## Action item
Character for character, give back every line below.

*** Opening Given records ***

-- ==== Sys2Proof/Machine/ScanCommands.lean ====
section
/-! DEFINITION. The scan group: SCAN_START, SCAN_STOP, SCAN_HALT, SKIP_PASS, RUN_PRIORITY, ABORT_POINT,
SCAN_CONFIG and SCAN_STATUS. -/

namespace Sys2Proof.Machine

/-- The period timer starting an interval: `period` units of 100 µs (R53, R70). -/
def Scan.startInterval (c : Scan) : Scan :=
  { c with periodTimer := some (c.period * Config.periodUnit) }

/-- An accepted SCAN_START before its pass starts: the scan mode, and with CYCLIC the period timer
(R63). -/
def Scan.begin (c : Scan) (m : ScanMode) : Scan :=
  match m with
  | .oneShot => { c with scanMode := .oneShot }
  | .cyclic => { c with scanMode := .cyclic }.startInterval

/-- SCAN_START's own rule (R63). -/
def scanStartRule (ps : List Byte) (s : State) : Answer × State :=
  match scanModeOf (byteAt ps 0) with
  | none => refuse .badParam s
  | some m =>
    if s.scan.scanner = .idle then
      accept (bytes16 s.scan.passCounter) ((s.modScan fun c => (c.begin m).startPass).settle)
    else refuse .busy s

/-- SCAN_START (R63). -/
def execScanStart (p : CmdPort) (ps : List Byte) (s : State) : StepOutcome :=
  runCommand .scanStart p ps (scanStartRule ps) s

/-- SCAN_STOP on the scan engine (R72). -/
def State.stopScan (s : State) : State :=
  match s.scan.scanner with
  | .pass => s.modScan fun c => { c with stopRequested := true }
  | .gap => (s.promote.modScan Scan.goIdle).settle
  | .idle => s

/-- SCAN_STOP's own rule (R72). -/
def scanStopRule (s : State) : Answer × State :=
  accept [scannerCode s.stopScan.scan.scanner] s.stopScan

/-- SCAN_STOP (R72). -/
def execScanStop (p : CmdPort) (ps : List Byte) (s : State) : StepOutcome :=
  runCommand .scanStop p ps scanStopRule s

/-- SCAN_HALT (R74). -/
def execScanHalt (p : CmdPort) (ps : List Byte) (s : State) : StepOutcome :=
  runCommand .scanHalt p ps (fun s => accept [] s.halt) s

/-- SKIP_PASS's own rule (R73). -/
def skipPassRule (s : State) : Answer × State :=
  if s.scan.scanner = .pass then
    accept (num16 (s.scan.active.countP Entry.isOpen)) (s.withdraw .routine).settle
  else refuse .badState s

/-- SKIP_PASS (R73). -/
def execSkipPass (p : CmdPort) (ps : List Byte) (s : State) : StepOutcome :=
  runCommand .skipPass p ps skipPassRule s

/-- The result of a priority request: STARTED, RERUN or LOST (R77, R78, R202). -/
def requestCode (c : Scan) : Byte :=
  if c.prioActive then if c.rerun then 0x02#8 else 0x01#8 else 0x00#8

/-- RUN_PRIORITY (R76). -/
def execRunPriority (p : CmdPort) (ps : List Byte) (s : State) : StepOutcome :=
  runCommand .runPriority p ps (fun s => accept [requestCode s.scan] s.requestRun) s

/-- The conversion ABORT_POINT can withdraw: the port named by the in-flight mark and its record, where
the port is BUSY and the entry of the conversion is IN_FLIGHT (R75). -/
def State.abortable (s : State) (n : PointNo) : Option (PortNo × ConvRecord) :=
  match (s.pt n).inFlight with
  | none => none
  | some i =>
    match (s.port i).phase with
    | .busy r _ =>
      if (s.scan.entries r.origin).any fun e => e.point = n ∧ e.outcome = .inFlight then some (i, r)
      else none
    | .offline | .probing _ | .idle | .cancelling _ _ | .faulted => none

/-- ABORT_POINT's own rule (R75). -/
def abortPointRule (ps : List Byte) : State → Answer × State :=
  withPoint ps 0 fun n s =>
    match s.abortable n with
    | none => refuse .badState s
    | some (i, r) =>
      accept [originCode r.origin, byteOf i.val]
        (((s.handOver r.origin n .cancelled).modPort i SamplePort.cancelRequest).settle)

/-- ABORT_POINT (R75). -/
def execAbortPoint (p : CmdPort) (ps : List Byte) (s : State) : StepOutcome :=
  runCommand .abortPoint p ps (abortPointRule ps) s

/-- SCAN_CONFIG's own rule (R80). -/
def scanConfigRule (ps : List Byte) (s : State) : Answer × State :=
  match flagOf (byteAt ps 2) with
  | none => refuse .badParam s
  | some on =>
    if numAt16 ps 0 = 0 then refuse .badParam s
    else accept [] (s.modScan fun c => { c with period := numAt16 ps 0, trigger := on })

/-- SCAN_CONFIG (R80). -/
def execScanConfig (p : CmdPort) (ps : List Byte) (s : State) : StepOutcome :=
  runCommand .scanConfig p ps (scanConfigRule ps) s

/-- The number of entries at an outcome. -/
def countOutcome (es : List Entry) (o : EntryOutcome) : Nat := es.countP fun e => e.outcome == o

/-- The length of the staged routine list as SCAN_STATUS carries it. DESIGN CHOICE, unsafe (log entry 11): R81,
R202 and R203 give no length where no staged routine list exists; the model sends 0, in 2 bytes. -/
def stagedLength : Option (List PointNo) → Nat
  | some ns => ns.length
  | none => 0

/-- The data of SCAN_STATUS, in the order of R81, with the widths of R203: at most four conversions are
outstanding at once (R65), so an IN_FLIGHT count takes 1 byte. What stands for the length of an absent staged
list is the model's choice (`stagedLength`, log entry 11). -/
def scanStatusData (c : Scan) (a : Attention) : List Byte :=
  [scannerCode c.scanner, scanModeCode c.scanMode, flagByte c.stopRequested, flagByte c.late,
      flagByte a.overrun, flagByte c.periodTimer.isSome]
    ++ num16 c.period ++ [flagByte c.trigger] ++ bytes16 c.passCounter
    ++ num16 c.active.length ++ num16 (cursorPosition c.active Config.routineCapacity)
    ++ num16 (countOutcome c.active .pending) ++ [byteOf (countOutcome c.active .inFlight)]
    ++ [flagByte c.staged.isSome] ++ num16 (stagedLength c.staged)
    ++ [flagByte c.prioActive, flagByte c.rerun, flagByte a.prioDone, flagByte a.prioLost,
      byteOf c.prio.length, byteOf (cursorPosition c.prio Config.priorityCapacity),
      byteOf (countOutcome c.prio .pending), byteOf (countOutcome c.prio .inFlight), flagByte c.cym]

/-- SCAN_STATUS (R81). -/
def execScanStatus (p : CmdPort) (ps : List Byte) (s : State) : StepOutcome :=
  runCommand .scanStatus p ps (fun s => accept (scanStatusData s.scan s.attn) s) s

end Sys2Proof.Machine
end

*** Closing Given records ***

## Answer for this exercise
-- ==== Sys2Proof/Machine/ScanCommands.lean ====
section
/-! DEFINITION. The scan group: SCAN_START, SCAN_STOP, SCAN_HALT, SKIP_PASS, RUN_PRIORITY, ABORT_POINT,
SCAN_CONFIG and SCAN_STATUS. -/

namespace Sys2Proof.Machine

/-- The period timer starting an interval: `period` units of 100 µs (R53, R70). -/
def Scan.startInterval (c : Scan) : Scan :=
  { c with periodTimer := some (c.period * Config.periodUnit) }

/-- An accepted SCAN_START before its pass starts: the scan mode, and with CYCLIC the period timer
(R63). -/
def Scan.begin (c : Scan) (m : ScanMode) : Scan :=
  match m with
  | .oneShot => { c with scanMode := .oneShot }
  | .cyclic => { c with scanMode := .cyclic }.startInterval

/-- SCAN_START's own rule (R63). -/
def scanStartRule (ps : List Byte) (s : State) : Answer × State :=
  match scanModeOf (byteAt ps 0) with
  | none => refuse .badParam s
  | some m =>
    if s.scan.scanner = .idle then
      accept (bytes16 s.scan.passCounter) ((s.modScan fun c => (c.begin m).startPass).settle)
    else refuse .busy s

/-- SCAN_START (R63). -/
def execScanStart (p : CmdPort) (ps : List Byte) (s : State) : StepOutcome :=
  runCommand .scanStart p ps (scanStartRule ps) s

/-- SCAN_STOP on the scan engine (R72). -/
def State.stopScan (s : State) : State :=
  match s.scan.scanner with
  | .pass => s.modScan fun c => { c with stopRequested := true }
  | .gap => (s.promote.modScan Scan.goIdle).settle
  | .idle => s

/-- SCAN_STOP's own rule (R72). -/
def scanStopRule (s : State) : Answer × State :=
  accept [scannerCode s.stopScan.scan.scanner] s.stopScan

/-- SCAN_STOP (R72). -/
def execScanStop (p : CmdPort) (ps : List Byte) (s : State) : StepOutcome :=
  runCommand .scanStop p ps scanStopRule s

/-- SCAN_HALT (R74). -/
def execScanHalt (p : CmdPort) (ps : List Byte) (s : State) : StepOutcome :=
  runCommand .scanHalt p ps (fun s => accept [] s.halt) s

/-- SKIP_PASS's own rule (R73). -/
def skipPassRule (s : State) : Answer × State :=
  if s.scan.scanner = .pass then
    accept (num16 (s.scan.active.countP Entry.isOpen)) (s.withdraw .routine).settle
  else refuse .badState s

/-- SKIP_PASS (R73). -/
def execSkipPass (p : CmdPort) (ps : List Byte) (s : State) : StepOutcome :=
  runCommand .skipPass p ps skipPassRule s

/-- The result of a priority request: STARTED, RERUN or LOST (R77, R78, R202). -/
def requestCode (c : Scan) : Byte :=
  if c.prioActive then if c.rerun then 0x02#8 else 0x01#8 else 0x00#8

/-- RUN_PRIORITY (R76). -/
def execRunPriority (p : CmdPort) (ps : List Byte) (s : State) : StepOutcome :=
  runCommand .runPriority p ps (fun s => accept [requestCode s.scan] s.requestRun) s

/-- The conversion ABORT_POINT can withdraw: the port named by the in-flight mark and its record, where
the port is BUSY and the entry of the conversion is IN_FLIGHT (R75). -/
def State.abortable (s : State) (n : PointNo) : Option (PortNo × ConvRecord) :=
  match (s.pt n).inFlight with
  | none => none
  | some i =>
    match (s.port i).phase with
    | .busy r _ =>
      if (s.scan.entries r.origin).any fun e => e.point = n ∧ e.outcome = .inFlight then some (i, r)
      else none
    | .offline | .probing _ | .idle | .cancelling _ _ | .faulted => none

/-- ABORT_POINT's own rule (R75). -/
def abortPointRule (ps : List Byte) : State → Answer × State :=
  withPoint ps 0 fun n s =>
    match s.abortable n with
    | none => refuse .badState s
    | some (i, r) =>
      accept [originCode r.origin, byteOf i.val]
        (((s.handOver r.origin n .cancelled).modPort i SamplePort.cancelRequest).settle)

/-- ABORT_POINT (R75). -/
def execAbortPoint (p : CmdPort) (ps : List Byte) (s : State) : StepOutcome :=
  runCommand .abortPoint p ps (abortPointRule ps) s

/-- SCAN_CONFIG's own rule (R80). -/
def scanConfigRule (ps : List Byte) (s : State) : Answer × State :=
  match flagOf (byteAt ps 2) with
  | none => refuse .badParam s
  | some on =>
    if numAt16 ps 0 = 0 then refuse .badParam s
    else accept [] (s.modScan fun c => { c with period := numAt16 ps 0, trigger := on })

/-- SCAN_CONFIG (R80). -/
def execScanConfig (p : CmdPort) (ps : List Byte) (s : State) : StepOutcome :=
  runCommand .scanConfig p ps (scanConfigRule ps) s

/-- The number of entries at an outcome. -/
def countOutcome (es : List Entry) (o : EntryOutcome) : Nat := es.countP fun e => e.outcome == o

/-- The length of the staged routine list as SCAN_STATUS carries it. DESIGN CHOICE, unsafe (log entry 11): R81,
R202 and R203 give no length where no staged routine list exists; the model sends 0, in 2 bytes. -/
def stagedLength : Option (List PointNo) → Nat
  | some ns => ns.length
  | none => 0

/-- The data of SCAN_STATUS, in the order of R81, with the widths of R203: at most four conversions are
outstanding at once (R65), so an IN_FLIGHT count takes 1 byte. What stands for the length of an absent staged
list is the model's choice (`stagedLength`, log entry 11). -/
def scanStatusData (c : Scan) (a : Attention) : List Byte :=
  [scannerCode c.scanner, scanModeCode c.scanMode, flagByte c.stopRequested, flagByte c.late,
      flagByte a.overrun, flagByte c.periodTimer.isSome]
    ++ num16 c.period ++ [flagByte c.trigger] ++ bytes16 c.passCounter
    ++ num16 c.active.length ++ num16 (cursorPosition c.active Config.routineCapacity)
    ++ num16 (countOutcome c.active .pending) ++ [byteOf (countOutcome c.active .inFlight)]
    ++ [flagByte c.staged.isSome] ++ num16 (stagedLength c.staged)
    ++ [flagByte c.prioActive, flagByte c.rerun, flagByte a.prioDone, flagByte a.prioLost,
      byteOf c.prio.length, byteOf (cursorPosition c.prio Config.priorityCapacity),
      byteOf (countOutcome c.prio .pending), byteOf (countOutcome c.prio .inFlight), flagByte c.cym]

/-- SCAN_STATUS (R81). -/
def execScanStatus (p : CmdPort) (ps : List Byte) (s : State) : StepOutcome :=
  runCommand .scanStatus p ps (fun s => accept (scanStatusData s.scan s.attn) s) s

end Sys2Proof.Machine
end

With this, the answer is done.